DATA FOR THIS EXERCISE
/-- Parts of R285, R288, R293, R294, R295, R296: below WARN the power drain begins, and it ends with WARN + 200 mV; below VIN_UV or above
VIN_OV the path opens and hold-up begins; a reclosure ramp closes the path again in the same mode; otherwise the module powers
down into OFF and keeps the power-loss record and the trip record; VIN below VSTBY loses the latch and the record; EA_OFF follows
the store.
The model's choices here are those of log 3, 72, 73, 74 and 154. -/
def Obligations.InputFailure : Prop :=
  (∀ (s : State) (mv : Nat), mv < rd s .pwr F.PWR_WARN_CFG_WARN * 50 → s.pwr.lowAt = none → s.pwr.warn = false →
    s.mode.isUp = true → s.home.alc = [] → s.home.found = [] →
    ∃ t, exec (.pwrwarnAssert mv) s = .next t ∧ t.pwr = { s.pwr with vin := mv, warn := true } ∧ t.pins.warn = true ∧
      t.wab.pwrDrain = some s.tick ∧ rd t .wabM F.WAB_MOD_STS_EA_OFF = 1 ∧ rd t .wabM F.WAB_MOD_STS_PWR_DRAIN = 1 ∧
      t.wab.ents = s.wab.ents ∧ t.mode = s.mode) ∧
  (∀ (s : State) (mv : Nat), rd s .pwr F.PWR_WARN_CFG_WARN * 50 + 200 ≤ mv → s.pwr.path = .closed → s.pwr.warn = true →
    s.rst.warmHeld = none →
    ∃ t, exec (.pwrwarnDeassert mv) s = .next t ∧ t.pwr = { s.pwr with vin := mv, warn := false } ∧ t.pins.warn = false ∧
      t.wab.pwrDrain = none ∧ rd t .wabM F.WAB_MOD_STS_PWR_DRAIN = 0 ∧ t.mode = s.mode) ∧
  (∀ (s : State) (mv : Nat), mv < 4000 → s.pwr.path = .closed → s.pwr.lowAt = none → s.home.alc = [] → s.home.found = [] →
    ∃ t, exec (.vinUv mv) s = .next t ∧ t.pwr.path = .holdup ∧ t.pwr.pathFrom = s.tick ∧ t.pwr.why = 0 ∧ t.pwr.pgInt = false ∧
      t.pwr.warn = true ∧ t.pins.warn = true ∧ t.pins.pg = false ∧ rd t .wabM F.WAB_MOD_STS_EA_OFF = 1 ∧ t.mode = s.mode ∧
      t.pwr.fails = s.pwr.fails ∧ t.pwr.cause = s.pwr.cause) ∧
  (∀ (s : State) (mv : Nat), mv < 4000 → s.pwr.path = .precharge →
    ∃ t, exec (.vinUv mv) s = .next t ∧ t.mode = .off ∧ t.pwr.path = .opened ∧ t.pwr.fails = s.pwr.fails) ∧
  (∀ (s : State) (mv : Nat), 19000 ≤ mv → s.pwr.path = .closed → s.pwr.lowAt = none → s.home.alc = [] → s.home.found = [] →
    ∃ t, exec (.vinOv mv) s = .next t ∧ t.pwr.ov = true ∧ t.pwr.path = .holdup ∧ t.pwr.why = 2 ∧ t.pwr.pgInt = false ∧
      t.pwr.warn = true ∧ t.pwr.cause = 4 ∧ t.pwr.fails = s.pwr.fails ∧ t.pwr.trips = s.pwr.trips ∧ t.mode = s.mode) ∧
  (∀ (s : State) (mv : Nat), 4400 ≤ mv → mv ≤ 18000 → s.mode = .off → s.pwr.path = .opened → s.pwr.latched = false →
    s.pwr.ov = true → s.rst.coldAt = none →
    ∃ t, exec (.vinOvClear mv) s = .next t ∧ t.pwr.ov = false ∧ t.mode = .precharge ∧ t.pwr.path = .precharge ∧
      t.pwr.fails = s.pwr.fails) ∧
  (∀ (s : State) (mv : Nat), rd s .pwr F.PWR_WARN_CFG_WARN * 50 + 200 ≤ mv → s.pwr.path = .holdup → s.pwr.why = 0 →
    s.tick < s.pwr.pathFrom + 200000 →
    ∃ t, exec (.reclosure mv) s = .next t ∧
      t.pwr = { s.pwr with vin := mv, path := .ramp, reclose := true, brk := 0 } ∧ t.mode = s.mode) ∧
  (∀ (s : State), s.pwr.path = .ramp → s.pwr.reclose = true → s.rst.warmHeld = none →
    ∃ t, exec .reclosureDone s = .next t ∧ t.pwr.path = .closed ∧ t.pwr.brk = 1 ∧ t.pwr.warn = false ∧
      t.pins.warn = false ∧ t.mode = s.mode) ∧
  (∀ (s : State), s.pwr.path = .holdup → s.pwr.why ≠ 1 →
    ∃ t, exec .powerDown s = .next t ∧ t.mode = .off ∧ t.pwr.path = .opened ∧ t.rst.cause = 5 ∧ t.time = 0 ∧
      t.pins.pg = false ∧ t.pins.bypass = true ∧ t.pins.refclk = false ∧ t.pins.perst = List.range 128 ∧
      rd t .ftm F.FTM_STS_STATE = 0 ∧ t.core = Core.reset ∧ t.sched = [] ∧ t.wab.plr = s.wab.plr ∧
      t.pwr.trips = s.pwr.trips ∧ t.pwr.cause = s.pwr.cause ∧ t.flt.seqs = s.flt.seqs) ∧
  (∀ (s : State), s.pwr.path = .holdup → s.pwr.why = 1 → s.pwr.latched = false →
    ∃ t, exec .powerDown s = .next t ∧ t.mode = .off ∧ t.pwr.path = .backoff ∧ t.pwr.pathFrom = s.pwr.pathFrom ∧
      t.pwr.fails = s.pwr.fails ∧ t.rst.cause = 5) ∧
  (∀ (s : State) (mv : Nat), mv < 3000 → s.pwr.path = .opened →
    ∃ t, exec (.vinBelowVstby mv) s = .next t ∧ t.pwr.trips = 0 ∧ t.pwr.cause = 0 ∧ t.pwr.ov = false ∧ t.pins.ember = none ∧
      t.pins.warn = false ∧ t.i3c.addr = none ∧ t.pwr.latched = s.pwr.latched ∧
      t.pwr.lowAt = some (s.pwr.lowAt.getD s.tick)) ∧
  (∀ (s : State) (mv n : Nat), 3000 ≤ mv → s.pwr.lowAt = some n → clockRuns s = true → n + 1000000 ≤ s.tick →
    ∃ t, exec (.vinAboveVstby mv) s = .next t ∧
      t.pwr = { s.pwr with vin := mv, lowAt := none, latched := false, fails := 0 } ∧
      t.rst.cause = (if s.mode = .off then 0 else s.rst.cause)) ∧
  (∀ (s : State) (mv n : Nat), 3000 ≤ mv → s.pwr.lowAt = some n → clockRuns s = true → s.tick < n + 1000000 →
    ∃ t, exec (.vinAboveVstby mv) s = .next t ∧ t.pwr = { s.pwr with vin := mv, lowAt := none }) ∧
  (∀ (s : State) (mv : Nat), 35000 ≤ mv →
    ∃ t, exec (.holdupFull mv) s = .next t ∧ t.pwr = { s.pwr with full := true, vstore := min mv 65535 } ∧
      t.regs = s.regs) ∧
  (∀ (s : State) (mv : Nat), mv < 35000 →
    ∃ t, exec (.storeNotFull mv) s = .next t ∧ t.pwr = { s.pwr with full := false, vstore := mv } ∧
      rd t .wabM F.WAB_MOD_STS_EA_OFF = 1)

/-- Parts of R287, R288, R289, R290, R291, R297, R352: a fast trip and a curve point in SERVICE open the path and count as a failure, and
no point trips in another breaker mode; a commit takes a curve whose points meet the conditions and discards any other; a
self-test needs MAINTENANCE; the measurement path falls back and returns; a lost phase and a rail out of regulation are kept and
raised; a die at 115 °C trips.
The model's choices here are those of log 40, 75, 76, 77, 155 and 156. -/
def Obligations.BreakerAndRails : Prop :=
  (∀ (s : State), s.pwr.path = .closed → s.pwr.latched = false → s.pwr.fails < 3 → s.pwr.lowAt = none → s.home.alc = [] →
    s.home.found = [] →
    ∃ t, exec .fastTrip s = .next t ∧ t.pwr.path = .holdup ∧ t.pwr.why = 1 ∧ t.pwr.cause = 1 ∧
      t.pwr.fails = s.pwr.fails + 1 ∧ t.pwr.trips = min 255 (s.pwr.trips + 1) ∧ t.pwr.latched = false ∧
      t.pwr.pgInt = false ∧ t.pins.warn = true ∧ t.pins.pg = false ∧ t.mode = s.mode) ∧
  (∀ (s : State), s.pwr.path = .precharge → s.pwr.latched = false → s.pwr.fails < 3 →
    ∃ t, exec .fastTrip s = .next t ∧ t.mode = .off ∧ t.pwr.path = .backoff ∧ t.pwr.cause = 1 ∧
      t.pwr.fails = s.pwr.fails + 1) ∧
  (∀ (s : State) (x k i d c n main adc : Nat), s.pwr.path = .closed → s.pwr.brk = 1 → s.pwr.stTest = false →
    s.pwr.measFb = false → s.pwr.curve[k]? = some (true, i, d) → s.pwr.timers[k]? = some c → 0 < n →
    d ≤ c ∨ (i * 25 < main ∧ d ≤ c + n) →
    (∀ j < s.pwr.curve.length, j ≠ k → (s.pwr.curve.getD j (false, 0, 0)).1 = true →
      s.pwr.timers.getD j 0 < (s.pwr.curve.getD j (false, 0, 0)).2.2 ∧
      ((s.pwr.curve.getD j (false, 0, 0)).2.1 * 25 < main → s.pwr.timers.getD j 0 + n < (s.pwr.curve.getD j (false, 0, 0)).2.2)) →
    s.pwr.latched = false → s.pwr.fails < 3 → s.pwr.lowAt = none → s.home.alc = [] → s.home.found = [] →
    ∃ t, exec (.curvePointTrip ⟨x, [⟨n, main, adc⟩]⟩) s = .next t ∧ t.pwr.path = .holdup ∧ t.pwr.why = 1 ∧ t.pwr.cause = 2 ∧
      t.pwr.point = k ∧
      t.pwr.fails = s.pwr.fails + 1 ∧ t.pwr.pgInt = false ∧ t.pins.warn = true ∧ t.mode = s.mode) ∧
  (∀ (s : State) (x : CurveTrip), s.pwr.brk ≠ 1 ∨ s.pwr.stTest = true →
    ∃ t, exec (.curvePointTrip x) s = .next t ∧ t.pwr.path = s.pwr.path ∧ t.pwr.trips = s.pwr.trips ∧ t.regs = s.regs ∧
      t.mode = s.mode) ∧
  (∀ (s : State) (k n main adc : Nat), s.pwr.brk ≠ 1 ∨ s.pwr.stTest = true → s.pwr.lowAt = none → 0 < n →
    ∃ t, exec (.curvePointTrip ⟨k, [⟨n, main, adc⟩]⟩) s = .next t ∧
      t.pwr.timers = (s.pwr.curve.zip s.pwr.timers).map fun p =>
        if p.1.1 && decide (p.1.2.1 * 25 < if s.pwr.measFb then adc else main) then p.2 + n else 0) ∧
  (∀ (s : State), curveOk (stagedCurve s) = true →
    ∃ t, exec .curveCommit s = .next t ∧ t.pwr.curveNew = some (s.time, stagedCurve s) ∧ t.regs = s.regs ∧
      (s.pwr.curveNew = none → t.pwr = { s.pwr with curveNew := some (s.time, stagedCurve s) })) ∧
  (∀ (s : State), curveOk (stagedCurve s) = false →
    ∃ t, exec .curveCommit s = .next t ∧ t.pwr = s.pwr ∧ rd t .pwr F.PWR_CURVE_CTL_CURVE_ERR = 1 ∧
      rd t .pwr F.BLK_STS_CFG_REJECT = 1) ∧
  (∀ (c : List (Bool × Nat × Nat)), curveOk c = true ↔
    (c.filter (·.1) ≠ [] ∧ (∀ p ∈ c, p.1 = true → 501 ≤ p.2.1 ∧ p.2.1 ≤ 999) ∧
      (c.filter (·.1)).Pairwise fun a b => a.2.1 < b.2.1 ∧ b.2.2 < a.2.2)) ∧
  (∀ (s : State), s.mode = .maintenance →
    ∃ t, exec .selftest s = .next t ∧ t.pwr.stTest = true ∧ t.regs = s.regs ∧
      (s.pwr.stTest = false → t.pwr = { s.pwr with stTest := true, stFrom := s.tick }) ∧
      (s.pwr.stTest = true → t.pwr = s.pwr)) ∧
  (∀ (s : State), s.mode ≠ .maintenance →
    ∃ t, exec .selftest s = .next t ∧ t.pwr = s.pwr ∧ rd t .pwr F.BLK_STS_CFG_REJECT = 1) ∧
  (∀ (s : State), s.pwr.measFb = false → 1000 ≤ s.pwr.diffFor →
    ∃ t, exec .measPathFault s = .next t ∧ t.pwr = { s.pwr with measFb := true, sameFor := 0 } ∧
      t.flt.srcs = (raise 0x09 none none s).flt.srcs) ∧
  (∀ (s : State), s.pwr.diffFor < 1000 → ∃ t, exec .measPathFault s = .next t ∧ t.pwr = s.pwr ∧ t.flt = s.flt) ∧
  (∀ (s : State), 1000000 ≤ s.pwr.sameFor →
    ∃ t, exec .measPathRestore s = .next t ∧ t.pwr = { s.pwr with measFb := false } ∧ t.regs = s.regs ∧ t.flt = s.flt) ∧
  (∀ (s : State), s.pwr.sameFor < 1000000 → ∃ t, exec .measPathRestore s = .next t ∧ t.pwr = s.pwr ∧ t.flt = s.flt) ∧
  (∀ (s : State) (rail phase : Nat), rail < 12 → phase < railNeeds rail + 2 → (rail, phase) ∉ s.pwr.drops →
    (s.pwr.drops.filter fun d => d.1 == rail).length < 2 →
    ∃ t, exec (.phaseLost rail phase) s = .next t ∧ t.pwr = { s.pwr with drops := s.pwr.drops ++ [(rail, phase)] } ∧
      t.flt.srcs = (raise 0x07 none none s).flt.srcs) ∧
  (∀ (s : State) (rail phase : Nat), rail < 12 → phase < railNeeds rail + 2 → (rail, phase) ∉ s.pwr.drops →
    2 ≤ (s.pwr.drops.filter fun d => d.1 == rail).length →
    ∃ t, exec (.phaseLost rail phase) s = .next t ∧ t.pwr.drops = s.pwr.drops ++ [(rail, phase)] ∧ t.pwr.pgInt = false ∧
      t.flt.srcs = (raiseSame [⟨0x07, none, none, none⟩, ⟨0x08, none, none, none⟩] s).flt.srcs) ∧
  (∀ (s : State) (rail : Nat), rail < 12 → rail ∉ s.pwr.unreg →
    ∃ t, exec (.regulationFault rail) s = .next t ∧
      t.pwr = { s.pwr with unreg := s.pwr.unreg ++ [rail], pgInt := false } ∧ t.pins.pg = false ∧
      t.flt.srcs = (raise 0x08 none none s).flt.srcs) ∧
  (∀ (s : State) (die : Nat),
    ∃ t, exec (.tjTrip die) s = .next t ∧ t.i3c.tjTrip = true ∧ die ∈ t.i3c.tjWarn ∧ t.pwr = s.pwr ∧
      t.flt.srcs = (raise 0x08 none none s).flt.srcs) ∧
  (∀ (s : State) (die temp : Nat), temp < 105 →
    ∃ t, exec (.temperatureRead die temp) s = .next t ∧ tget none t.i3c.tj die = some temp ∧ die ∉ t.i3c.tjWarn ∧
      (∀ d, d ≠ die → (d ∈ t.i3c.tjWarn ↔ d ∈ s.i3c.tjWarn)) ∧ t.i3c.tjTrip = s.i3c.tjTrip ∧ t.flt = s.flt ∧ t.out = s.out) ∧
  (∀ (s : State) (die temp : Nat), 105 ≤ temp → temp < 115 → s.i3c.tjWarn = [] → s.i3c.ibi = true → s.i3c.addr ≠ none →
    ∃ t, exec (.temperatureRead die temp) s = .next t ∧ tget none t.i3c.tj die = some temp ∧ t.i3c.tjWarn = [die] ∧
      t.i3c.tjTrip = s.i3c.tjTrip ∧ t.flt = s.flt ∧ (∃ b, t.out = s.out ++ [.ibi b])) ∧
  (∀ (s : State) (die temp : Nat), 115 ≤ temp → temp < 128 →
    ∃ t, exec (.temperatureRead die temp) s = .next t ∧ tget none t.i3c.tj die = some temp ∧ die ∈ t.i3c.tjWarn ∧
      t.i3c.tjTrip = true ∧ t.flt.srcs = (raise 0x08 none none s).flt.srcs)

/-- Parts of R292, R301, R302, Table 15.23: a warm reset is taken at once, or held while PWRWARN_N is asserted; once the buffer is drained
it resets the blocks, keeps the count and the path, and boots, held while RESET_N is low; a cold reset needs its key and opens
the path at once, as the loss of REFCLK does; ENERGY_LO latches the high bits.
The model's choices here are those of log 3, 40, 78, 119, 154 and 160. -/
def Obligations.Resets : Prop :=
  (∀ (s : State), s.mode.isUp = true → s.rst.warmAt = none → s.pwr.warn = false → dumpBusy s = false → s.home.alc = [] →
    s.home.found = [] →
    ∃ t, exec .warm s = .next t ∧ t.rst.warmAt = some s.tick ∧ t.rst.cause = 2 ∧ t.pins.pg = false ∧
      t.wab.wait = some s.tick ∧ t.mode = s.mode ∧ t.regs = s.regs) ∧
  (∀ (s : State), s.mode.isUp = true → s.rst.warmAt = none → s.pwr.warn = true →
    ∃ t, exec .warm s = .next t ∧ t.rst = { s.rst with warmHeld := some 2 } ∧ t.mode = s.mode ∧ t.wab = s.wab) ∧
  (∀ (s : State), s.mode.isUp = true → s.rst.warmAt = none → s.pwr.warn = false → dumpBusy s = false → s.home.alc = [] →
    s.home.found = [] →
    ∃ t, exec .resetNFall s = .next t ∧ t.rst.resetN = false ∧ t.rst.warmAt = some s.tick ∧ t.rst.cause = 1 ∧
      t.pins.pg = false ∧ t.wab.wait = some s.tick ∧ t.mode = s.mode) ∧
  (∀ (s : State) (n : Nat), s.rst.warmAt = some n → s.wab.ents = [] → s.home.alc = [] → dumpBusy s = false →
    s.rst.resetN = true → s.rst.refclk = true → s.pwr.lowAt = none →
    ∃ t, exec .warmReset s = .next t ∧ t.mode = .boot ∧ t.rst.warmAt = none ∧ t.rst.refOk = true ∧ t.time = s.time ∧
      t.tick = s.tick ∧ t.pwr.path = s.pwr.path ∧ t.pwr.stTest = true ∧ t.pwr.curve = curveReset ∧ t.pins.bypass = true ∧
      t.pins.perst = List.range 128 ∧ t.pins.refclk = true ∧ t.core = Core.reset ∧ t.sched = [] ∧ t.parts = [] ∧
      rd t .ftm F.FTM_STS_STATE = rd s .ftm F.FTM_STS_STATE ∧ t.flt.stagingWin = s.flt.stagingWin ∧ t.flt.fatal = none) ∧
  (∀ (s : State) (n : Nat), s.rst.warmAt = some n → s.wab.ents = [] → s.home.alc = [] → dumpBusy s = false →
    s.rst.resetN = false →
    ∃ t, exec .warmReset s = .next t ∧ t.mode = .boot ∧ t.pins.pg = false ∧ t.rst.refOk = false ∧ t.pwr.stTest = false) ∧
  (∀ (s : State) (n : Nat) (e : WabE), s.rst.warmAt = some n → e ∈ s.wab.ents → e.stranded = false → s.tick < n + wabWaitLimit →
    ∃ t, exec .warmReset s = .next t ∧ t.mode = s.mode ∧ t.rst = s.rst ∧ t.wab = s.wab ∧ t.flt = s.flt) ∧
  (∀ (s : State), s.mode = .boot → s.rst.resetN = false → s.rst.refclk = true → s.pwr.pgInt = true →
    s.pwr.lowAt = none →
    ∃ t, exec .resetNRise s = .next t ∧ t.rst.resetN = true ∧ t.rst.refOk = true ∧ t.pwr.stTest = true ∧ t.mode = .boot ∧
      t.pins.pg = true) ∧
  (∀ (s : State), s.mode.isUp = true →
    ∃ t, exec (.cold 0xC0) s = .next t ∧ t.mode = .off ∧ t.pwr.path = .opened ∧ t.rst.coldAt = some s.tick ∧ t.rst.cause = 3 ∧
      t.time = 0 ∧ rd t .ftm F.FTM_STS_STATE = 0 ∧ t.pwr.fails = s.pwr.fails ∧ t.wab.plr = s.wab.plr ∧ t.core = Core.reset ∧
      t.pins.pg = false ∧ t.pins.perst = List.range 128) ∧
  (∀ (s : State) (key : Nat), key ≠ 0xC0 →
    ∃ t, exec (.cold key) s = .next t ∧ rd t .mod F.BLK_STS_CFG_REJECT = 1 ∧ t.mode = s.mode ∧ t.rst = s.rst ∧
      t.pwr = s.pwr) ∧
  (∀ (s : State), s.rst.refclk = true → s.mode.isUp = true →
    ∃ t, exec .refclkLoss s = .next t ∧ t.rst.refclk = false ∧ t.rst.refOk = false ∧ t.mode = .off ∧ t.pwr.path = .opened ∧
      t.rst.coldAt = some s.tick) ∧
  (∀ (s : State),
    ∃ t, exec .pwrEnergyLoRead s = .next t ∧ t.pwr.energy < 2 ^ 48 ∧
      t.out = s.out ++ [.regData 0 (Page.pwr.base + 0x80) (t.pwr.energy % 2 ^ 32)] ∧
      rd t .pwr F.PWR_ENERGY_HI_E_HI = t.pwr.energy / 2 ^ 32 ∧ t.mode = s.mode)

DIRECTIONS FOR THIS TASK
Reproduce, exactly as they stand in the data above, the lines from the one that holds "raised; a die at 115 °C trips." to the one that holds "t.pwr.fails = s.pwr.fails + 1 ∧ t.pwr.trips", inclusive.

OUTPUT FOR THIS EXERCISE
raised; a die at 115 °C trips.
The model's choices here are those of log 40, 75, 76, 77, 155 and 156. -/
def Obligations.BreakerAndRails : Prop :=
  (∀ (s : State), s.pwr.path = .closed → s.pwr.latched = false → s.pwr.fails < 3 → s.pwr.lowAt = none → s.home.alc = [] →
    s.home.found = [] →
    ∃ t, exec .fastTrip s = .next t ∧ t.pwr.path = .holdup ∧ t.pwr.why = 1 ∧ t.pwr.cause = 1 ∧
      t.pwr.fails = s.pwr.fails + 1 ∧ t.pwr.trips = min 255 (s.pwr.trips + 1) ∧ t.pwr.latched = false ∧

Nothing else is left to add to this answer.